I then rose to my feet and followed here down the passageway, to the stairs leading to the basement, where most of the kennels were. She was as good as her word, and did not make the belly chain tighter then necessary, and, too, she brought me a pastry later from the kitchen."

"Speak well of me to Hendow," she said.

"Yes, Mistress," I said.

I then, lying on my side, and turning my head, ate the pastry. Afterwards, as I could, with my teeth, I pulled the blanket up about me. I then lay there in the darkness, in the kennel. I pulled a little at the slave bracelets. They were not too tight, but they were on me snugly and well. They would hold me, perfectly. I remembered what a man had done to me, and how much of a slave he had made me. Hendow had told me later that I was never so thoroughly imbonded as now. I remembered the sensations. It was true. I did not know whether to weep with the power of men over me, or cry out with joy. I did not know. I was a slave, and, in spite of its vulnerabilities and terrors, loved it. I would try to serve well.

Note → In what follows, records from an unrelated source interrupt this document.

-- ==== Sys2Proof/Machine/View.lean ====
section
/-!
DEFINITION. The rows of the opcode table by opcode and word: which constructor of Instr stands for a word, and the
opcode and word of a constructor.
-/
namespace Sys2Proof

/-- The opcode and the word of an instruction row; none for the rows that are other steps. -/
def instrWord : Instr → Option (Op × Word3)
  | .nop f => some (.nop, .base f)
  | .nopExt f => some (.nop, f.toWord3)
  | .br f => some (.br, .base f)
  | .brExt f => some (.br, f.toWord3)
  | .brZ f => some (.brZ, .base f)
  | .brZExt f => some (.brZ, f.toWord3)
  | .brNz f => some (.brNz, .base f)
  | .brNzExt f => some (.brNz, f.toWord3)
  | .brLz f => some (.brLz, .base f)
  | .brLzExt f => some (.brLz, f.toWord3)
  | .brGez f => some (.brGez, .base f)
  | .brGezExt f => some (.brGez, f.toWord3)
  | .brx f => some (.brx, .base f)
  | .brxExt f => some (.brx, f.toWord3)
  | .call f => some (.call, .base f)
  | .callExt f => some (.call, f.toWord3)
  | .callx f => some (.callx, .base f)
  | .callxExt f => some (.callx, f.toWord3)
  | .ret f => some (.ret, .base f)
  | .retExt f => some (.ret, f.toWord3)
  | .exit f => some (.exit, .base f)
  | .exitExt f => some (.exit, f.toWord3)
  | .yield f => some (.yield, .base f)
  | .yieldExt f => some (.yield, f.toWord3)
  | .split f => some (.split, .base f)
  | .splitExt f => some (.split, f.toWord3)
  | .barArrive f => some (.barArrive, .base f)
  | .barArriveExt f => some (.barArrive, f.toWord3)
  | .barWait f => some (.barWait, .base f)
  | .barWaitExt f => some (.barWait, f.toWord3)
  | .barSync f => some (.barSync, .base f)
  | .barSyncExt f => some (.barSync, f.toWord3)
  | .barDrop f => some (.barDrop, .base f)
  | .barDropExt f => some (.barDrop, f.toWord3)
  | .qpush f => some (.qpush, .base f)
  | .qpushExt f => some (.qpush, f.toWord3)
  | .qpop f => some (.qpop, .base f)
  | .qpopExt f => some (.qpop, f.toWord3)
  | .sadd f => some (.sadd, .base f)
  | .saddExt f => some (.sadd, f.toWord3)
  | .ssub f => some (.ssub, .base f)
  | .ssubExt f => some (.ssub, f.toWord3)
  | .smul f => some (.smul, .base f)
  | .smulExt f => some (.smul, f.toWord3)
  | .sand f => some (.sand, .base f)
  | .sandExt f => some (.sand, f.toWord3)
  | .sor f => some (.sor, .base f)
  | .sorExt f => some (.sor, f.toWord3)
  | .sxor f => some (.sxor, .base f)
  | .sxorExt f => some (.sxor, f.toWord3)
  | .sshl f => some (.sshl, .base f)
  | .sshlExt f => some (.sshl, f.toWord3)
  | .sshr f => some (.sshr, .base f)
  | .sshrExt f => some (.sshr, f.toWord3)
  | .smin f => some (.smin, .base f)
  | .sminExt f => some (.smin, f.toWord3)
  | .smax f => some (.smax, .base f)
  | .smaxExt f => some (.smax, f.toWord3)
  | .smov f => some (.smov, .base f)
  | .smovExt f => some (.smov, f.toWord3)
  | .ssel f => some (.ssel, .base f)
  | .sselExt f => some (.ssel, f.toWord3)
  | .sspr f => some (.sspr, .ext f)
  | .scmp f => some (.scmp, .base f)
  | .scmpExt f => some (.scmp, f.toWord3)
  | .slea f => some (.slea, .base f)
  | .sleaExt f => some (.slea, f.toWord3)
  | .sbfe f => some (.sbfe, .base f)
  | .sbfeExt f => some (.sbfe, f.toWord3)
  | .sbfi f => some (.sbfi, .base f)
  | .sbfiExt f => some (.sbfi, f.toWord3)
  | .sclz f => some (.sclz, .base f)
  | .sclzExt f => some (.sclz, f.toWord3)
  | .spopc f => some (.spopc, .base f)
  | .spopcExt f => some (.spopc, f.toWord3)
  | .callv f => some (.callv, .ext f)
  | .retv f => some (.retv, .ext f)
  | .brAny f => some (.brAny, .ext f)
  | .brAll f => some (.brAll, .ext f)
  | .migrate f => some (.migrate, .ext f)
  | .launch f => some (.launch, .ext f)
  | .launchWait f => some (.launchWait, .ext f)
  | .sleep f => some (.sleep, .ext f)
  | .smulh f => some (.smulh, .ext f)
  | .sdiv f => some (.sdiv, .ext f)
  | .srem f => some (.srem, .ext f)
  | .barTest f => some (.barTest, .ext f)
  | .barAdd f => some (.barAdd, .ext f)
  | .qpushn f => some (.qpushn, .ext f)
  | .qpopn f => some (.qpopn, .ext f)
  | .qlen f => some (.qlen, .ext f)
  | .qpeek f => some (.qpeek, .ext f)
  | .trap f => some (.trap, .ext f)
  | .rgn f => some (.rgn, .ext f)
  | .brk f => some (.brk, .ext f)
  | .mark f => some (.mark, .ext f)
  | .evt f => some (.evt, .ext f)
  | .opt f => some (.opt, .ext f)
  | .prio f => some (.prio, .ext f)
  | .gstat f => some (.gstat, .ext f)
  | .vaddS32 f => some (.vaddS32, .base f)
  | .vaddS32Ext f => some (.vaddS32, f.toWord3)
  | .vsubS32 f => some (.vsubS32, .base f)
  | .vsubS32Ext f => some (.vsubS32, f.toWord3)
  | .vmulS32 f => some (.vmulS32, .base f)
  | .vmulS32Ext f => some (.vmulS32, f.toWord3)
  | .vmad f => some (.vmad, .base f)
  | .vmadExt f => some (.vmad, f.toWord3)
  | .vand f => some (.vand, .base f)
  | .vandExt f => some (.vand, f.toWord3)
  | .vor f => some (.vor, .base f)
  | .vorExt f => some (.vor, f.toWord3)
  | .vxor f => some (.vxor, .base f)
  | .vxorExt f => some (.vxor, f.toWord3)
  | .vshl f => some (.vshl, .base f)
  | .vshlExt f => some (.vshl, f.toWord3)
  | .vshr f => some (.vshr, .base f)
  | .vshrExt f => some (.vshr, f.toWord3)
  | .vminS32 f => some (.vminS32, .base f)
  | .vminS32Ext f => some (.vminS32, f.toWord3)
  | .vmaxS32 f => some (.vmaxS32, .base f)
  | .vmaxS32Ext f => some (.vmaxS32, f.toWord3)
  | .vabsS32 f => some (.vabsS32, .base f)
  | .vabsS32Ext f => some (.vabsS32, f.toWord3)
  | .vnegS32 f => some (.vnegS32, .base f)
  | .vnegS32Ext f => some (.vnegS32, f.toWord3)
  | .vsel f => some (.vsel, .base f)
  | .vselExt f => some (.vsel, f.toWord3)
  | .vmov f => some (.vmov, .base f)
  | .vmovExt f => some (.vmov, f.toWord3)
  | .vdot4 f => some (.vdot4, .base f)
  | .vdot4Ext f => some (.vdot4, f.toWord3)
  | .vaddF32 f => some (.vaddF32, .base f)
  | .vaddF32Ext f => some (.vaddF32, f.toWord3)
  | .vsubF32 f => some (.vsubF32, .base f)
  | .vsubF32Ext f => some (.vsubF32, f.toWord3)
  | .vmulF32 f => some (.vmulF32, .base f)
  | .vmulF32Ext f => some (.vmulF32, f.toWord3)
  | .vfma f => some (.vfma, .base f)
  | .vfmaExt f => some (.vfma, f.toWord3)
  | .vfms f => some (.vfms, .base f)
  | .vfmsExt f => some (.vfms, f.toWord3)
  | .vfnma f => some (.vfnma, .base f)
  | .vfnmaExt f => some (.vfnma, f.toWord3)
  | .vminF32 f => some (.vminF32, .base f)
  | .vminF32Ext f => some (.vminF32, f.toWord3)
  | .vmaxF32 f => some (.vmaxF32, .base f)
  | .vmaxF32Ext f => some (.vmaxF32, f.toWord3)
  | .vabsF32 f => some (.vabsF32, .base f)
  | .vabsF32Ext f => some (.vabsF32, f.toWord3)
  | .vnegF32 f => some (.vnegF32, .base f)
  | .vnegF32Ext f => some (.vnegF32, f.toWord3)
  | .vdiv f => some (.vdiv, .base f)
  | .vdivExt f => some (.vdiv, f.toWord3)
  | .vsqrt f => some (.vsqrt, .base f)
  | .vsqrtExt f => some (.vsqrt, f.toWord3)
  | .vrsqrt f => some (.vrsqrt, .base f)
  | .vrsqrtExt f => some (.vrsqrt, f.toWord3)
  | .vrcp f => some (.vrcp, .base f)
  | .vrcpExt f => some (.vrcp, f.toWord3)
  | .vexp2 f => some (.vexp2, .base f)
  | .vexp2Ext f => some (.vexp2, f.toWord3)
  | .vlog2 f => some (.vlog2, .base f)
  | .vlog2Ext f => some (.vlog2, f.toWord3)
  | .vexp f => some (.vexp, .base f)
  | .vexpExt f => some (.vexp, f.toWord3)
  | .vlog f => some (.vlog, .base f)
  | .vlogExt f => some (.vlog, f.toWord3)
  | .vsin f => some (.vsin, .base f)
  | .vsinExt f => some (.vsin, f.toWord3)
  | .vcos f => some (.vcos, .base f)
  | .vcosExt f => some (.vcos, f.toWord3)
  | .vtanh f => some (.vtanh, .base f)
  | .vtanhExt f => some (.vtanh, f.toWord3)
  | .vsigm f => some (.vsigm, .base f)
  | .vsigmExt f => some (.vsigm, f.toWord3)
  | .vrint f => some (.vrint, .base f)
  | .vrintExt f => some (.vrint, f.toWord3)
  | .vscale f => some (.vscale, .base f)
  | .vscaleExt f => some (.vscale, f.toWord3)
  | .vpack f => some (.vpack, .base f)
  | .vpackExt f => some (.vpack, f.toWord3)
  | .vunpack f => some (.vunpack, .base f)
  | .vunpackExt f => some (.vunpack, f.toWord3)
  | .vshfl f => some (.vshfl, .base f)
  | .vshflExt f => some (.vshfl, f.toWord3)
  | .vbcast f => some (.vbcast, .ext f)
  | .vrot f => some (.vrot, .ext f)
  | .vbfly f => some (.vbfly, .ext f)
  | .vred f => some (.vred, .base f)
  | .vredExt f => some (.vred, f.toWord3)
  | .vballot f => some (.vballot, .base f)
  | .vballotExt f => some (.vballot, f.toWord3)
  | .vld f => some (.vld, .base f)
  | .vldExt f => some (.vld, f.toWord3)
  | .vst f => some (.vst, .base f)
  | .vstExt f => some (.vst, f.toWord3)
  | .vldw f => some (.vldw, .ext f)
  | .vstw f => some (.vstw, .ext f)
  | .vlds f => some (.vlds, .base f)
  | .vldsExt f => some (.vlds, f.toWord3)
  | .vsts f => some (.vsts, .base f)
  | .vstsExt f => some (.vsts, f.toWord3)
  | .vldsw f => some (.vldsw, .ext f)
  | .vstsw f => some (.vstsw, .ext f)
  | .vldb f => some (.vldb, .ext f)
  | .fence f => some (.fence, .ext f)
  | .vaadd f => some (.vaadd, .base f)
  | .vaaddExt f => some (.vaadd, f.toWord3)
  | .vradd f => some (.vradd, .base f)
  | .vraddExt f => some (.vradd, f.toWord3)
  | .vcmpS32 f => some (.vcmpS32, .base f)
  | .vcmpS32Ext f => some (.vcmpS32, f.toWord3)
  | .vcmpF32 f => some (.vcmpF32, .base f)
  | .vcmpF32Ext f => some (.vcmpF32, f.toWord3)
  | .vkop f => some (.vkop, .base f)
  | .vkopExt f => some (.vkop, f.toWord3)
  | .vclz f => some (.vclz, .base f)
  | .vclzExt f => some (.vclz, f.toWord3)
  | .vpopc f => some (.vpopc, .base f)
  | .vpopcExt f => some (.vpopc, f.toWord3)
  | .vbfe f => some (.vbfe, .base f)
  | .vbfeExt f => some (.vbfe, f.toWord3)
  | .vbfi f => some (.vbfi, .base f)
  | .vbfiExt f => some (.vbfi, f.toWord3)
  | .vmulh f => some (.vmulh, .base f)
  | .vmulhExt f => some (.vmulh, f.toWord3)
  | .vadds f => some (.vadds, .base f)
  | .vaddsExt f => some (.vadds, f.toWord3)
  | .vsubs f => some (.vsubs, .base f)
  | .vsubsExt f => some (.vsubs, f.toWord3)
  | .vcvt f => some (.vcvt, .ext f)
  | .vquant f => some (.vquant, .ext f)
  | .vdequant f => some (.vdequant, .ext f)
  | .vext f => some (.vext, .ext f)
  | .vins f => some (.vins, .ext f)
  | .scvt f => some (.scvt, .ext f)
  | .vmant f => some (.vmant, .ext f)
  | .vexpo f => some (.vexpo, .ext f)
  | .vscan f => some (.vscan, .ext f)
  | .vldnf f => some (.vldnf, .ext f)
  | .vldk f => some (.vldk, .ext f)
  | .vstk f => some (.vstk, .ext f)
  | .vprf f => some (.vprf, .ext f)
  | .vamin f => some (.vamin, .ext f)
  | .vamax f => some (.vamax, .ext f)
  | .vaand f => some (.vaand, .ext f)
  | .vaor f => some (.vaor, .ext f)
  | .vaxor f => some (.vaxor, .ext f)
  | .vaxch f => some (.vaxch, .ext f)
  | .vacas f => some (.vacas, .ext f)
  | .vrmin f => some (.vrmin, .ext f)
  | .vrmax f => some (.vrmax, .ext f)
  | .vrbit f => some (.vrbit, .ext f)
  | .mmac f => some (.mmac, .ext f)
  | .mgmac f => some (.mgmac, .ext f)
  | .mmaci f => some (.mmaci, .ext f)
  | .mcbload f => some (.mcbload, .ext f)
  | .msmx f => some (.msmx, .ext f)
  | .msnorm f => some (.msnorm, .ext f)
  | .mclaim f => some (.mclaim, .ext f)
  | .mrel f => some (.mrel, .ext f)
  | .mfeed f => some (.mfeed, .ext f)
  | .mfeeda f => some (.mfeeda, .ext f)
  | .mst f => some (.mst, .ext f)
  | .mld f => some (.mld, .ext f)
  | .mzero f => some (.mzero, .ext f)
  | .mpoly f => some (.mpoly, .ext f)
  | .miterG f => some (.miterG, .ext f)
  | .miterS f => some (.miterS, .ext f)
  | .mgang f => some (.mgang, .ext f)
  | .mgleave f => some (.mgleave, .ext f)
  | .mcoef f => some (.mcoef, .ext f)
  | .mscale f => some (.mscale, .ext f)
  | .mtrans f => some (.mtrans, .ext f)
  | .mstat f => some (.mstat, .ext f)
  | .xcopy f => some (.xcopy, .ext f)
  | .xcopy2 f => some (.xcopy2, .ext f)
  | .xcopy3 f => some (.xcopy3, .ext f)
  | .xgath f => some (.xgath, .ext f)
  | .xscat f => some (.xscat, .ext f)
  | .xslot f => some (.xslot, .ext f)
  | .xfill f => some (.xfill, .ext f)
  | .xprf f => some (.xprf, .ext f)
  | .xred f => some (.xred, .ext f)
  | .xstat f => some (.xstat, .ext f)
  | .xcancel f => some (.xcancel, .ext f)
  | .xhand f => some (.xhand, .ext f)
  | .hdist f => some (.hdist, .ext f)
  | .hpin f => some (.hpin, .ext f)
  | .hunpin f => some (.hunpin, .ext f)
  | .hpre f => some (.hpre, .ext f)
  | .hdemote f => some (.hdemote, .ext f)
  | .hocc f => some (.hocc, .ext f)
  | .pmake f => some (.pmake, .ext f)
  | .pfill f => some (.pfill, .ext f)
  | .peq f => some (.peq, .ext f)
  | .pwait f => some (.pwait, .ext f)
  | .ppoll f => some (.ppoll, .ext f)
  | .pfind f => some (.pfind, .ext f)
  | .lput f => some (.lput, .ext f)
  | .lget f => some (.lget, .ext f)
  | .lallred f => some (.lallred, .ext f)
  | .lallgat f => some (.lallgat, .ext f)
  | .lredsc f => some (.lredsc, .ext f)
  | .lbcast f => some (.lbcast, .ext f)
  | .splitPromote _ => none
  | .yieldEnd _ => none
  | .sleepDeadline _ => none
  | .callvEnqueue _ _ => none
  | .calleeTake _ => none
  | .migrateMove _ => none
  | .arrivalCounted _ => none
  | .loadReply _ => none
  | .spadAccessComplete _ => none
  | .storeAck _ => none
  | .fenceComplete _ => none
  | .groupEnd _ => none
  | .teamPlace _ => none
  | .teamEnd _ => none
  | .trapRecordAppend _ => none
  | .resumeContinue _ => none
  | .resumeRerun _ => none
  | .resumeEndGroup _ => none
  | .resumeEndLaunch _ => none
  | .resumeInvalid _ _ => none
  | .preempt _ => none
  | .saveComplete _ => none
  | .partialEviction _ _ => none
  | .contextRestore _ => none
  | .slotClaimTake _ => none
  | .slotRelease _ => none
  | .arrayStart _ => none
  | .arrayComplete _ => none
  | .mfeedComplete _ => none
  | .mfeedaComplete _ => none
  | .iterationPhaseEnd _ => none
  | .gangRendezvous _ => none
  | .gangTimeout _ => none
  | .copyCommandStart _ => none
  | .copyBlock _ => none
  | .copyLanding _ => none
  | .copyComplete _ => none
  | .xhandPush _ => none
  | .copyAbortFault _ => none
  | .frontAccept _ => none
  | .frontServe _ => none
  | .waveFind _ => none
  | .tileLand _ _ => none
  | .memoryReply _ _ _ => none
  | .tileLeaveComplete _ _ => none
  | .sharerDropAck _ _ _ => none
  | .writeUpdateWords _ => none
  | .copyTileReply _ => none
  | .leaseRenewal _ => none
  | .leaseExpiry _ _ => none
  | .departureWindowEnd _ => none
  | .homeChange _ _ => none
  | .forwardEntryFree _ _ => none
  | .promiseVisit _ => none
  | .promiseCasParent _ => none
  | .promiseLockGrant _ => none
  | .promiseWakeSend _ => none
  | .promiseWakeArrive _ => none
  | .linkFrameReceive _ _ => none
  | .linkDown _ => none
  | .collectiveMatch _ => none
  | .collectiveTimeout _ => none
  | .collectiveComplete _ => none
  | .lputSignal _ => none
  | .hostAccess _ => none
  | .hostBarrier _ => none
  | .pcieWrite _ _ _ => none
  | .pcieRead _ _ _ => none
  | .pcieMsi _ _ _ => none
  | .timeSample _ _ => none
  | .timeAgreementLoss => none
  | .doorbell _ _ => none
  | .cmdLaunch _ _ => none
  | .cmdFence _ _ => none
  | .cmdTranslationInvalidate _ _ => none
  | .cmdInvalidKind _ _ => none
  | .deviceLaunchAccept _ => none
  | .launchHoldEnd _ => none
  | .launchEnd _ => none
  | .fenceEnd _ => none
  | .invalidateEnd _ => none
  | .bufferListProcessed _ => none
  | .launchWaitDone _ => none
  | .schedulingPoint _ => none
  | .codeStoreLoad _ _ => none
  | .pageRequestEnter _ => none
  | .pageRequestTake => none
  | .pageRequestRetry _ => none
  | .pageRequestAbort _ => none
  | .vdDescriptorWrite _ _ => none
  | .vdSuspend _ => none
  | .vdUnsuspend _ => none
  | .partitionWrite _ _ => none
  | .serviceBlockWrite _ _ => none
  | .placeTableWrite _ _ _ => none
  | .occupancyEntryWrite _ _ _ => none
  | .routeTableWrite _ => none
  | .communicatorWrite _ _ _ => none
  | .timeSet _ => none
  | .registerWrite _ => none
  | .partitionReset _ => none
  | .moduleReset _ => none
  | .recoveryRecord _ => none
  | .opptChange _ => none
  | .limiterWindow _ => none
  | .firmwareWriteDropped _ _ => none
  | .patrolScrub => none
  | .powerLoss => none
  | .unassignedOpcode _ => none
  | .pageTableWalkComplete _ => none
  | .moduleFatalError => none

I was frightened by the intrigues of the slaves, Tupita and Sita, and the other girls. I did not really want to be involved in them.

I lay there then and loved the men of Gor. I had not really, in spite of strong feelings and intuitions on Earth, begun to understand my sex until I was imbonded, until I found myself in my place in nature, subservient to men. I now loved my sex. I now loved being a woman. It was marvelous, and wonderful!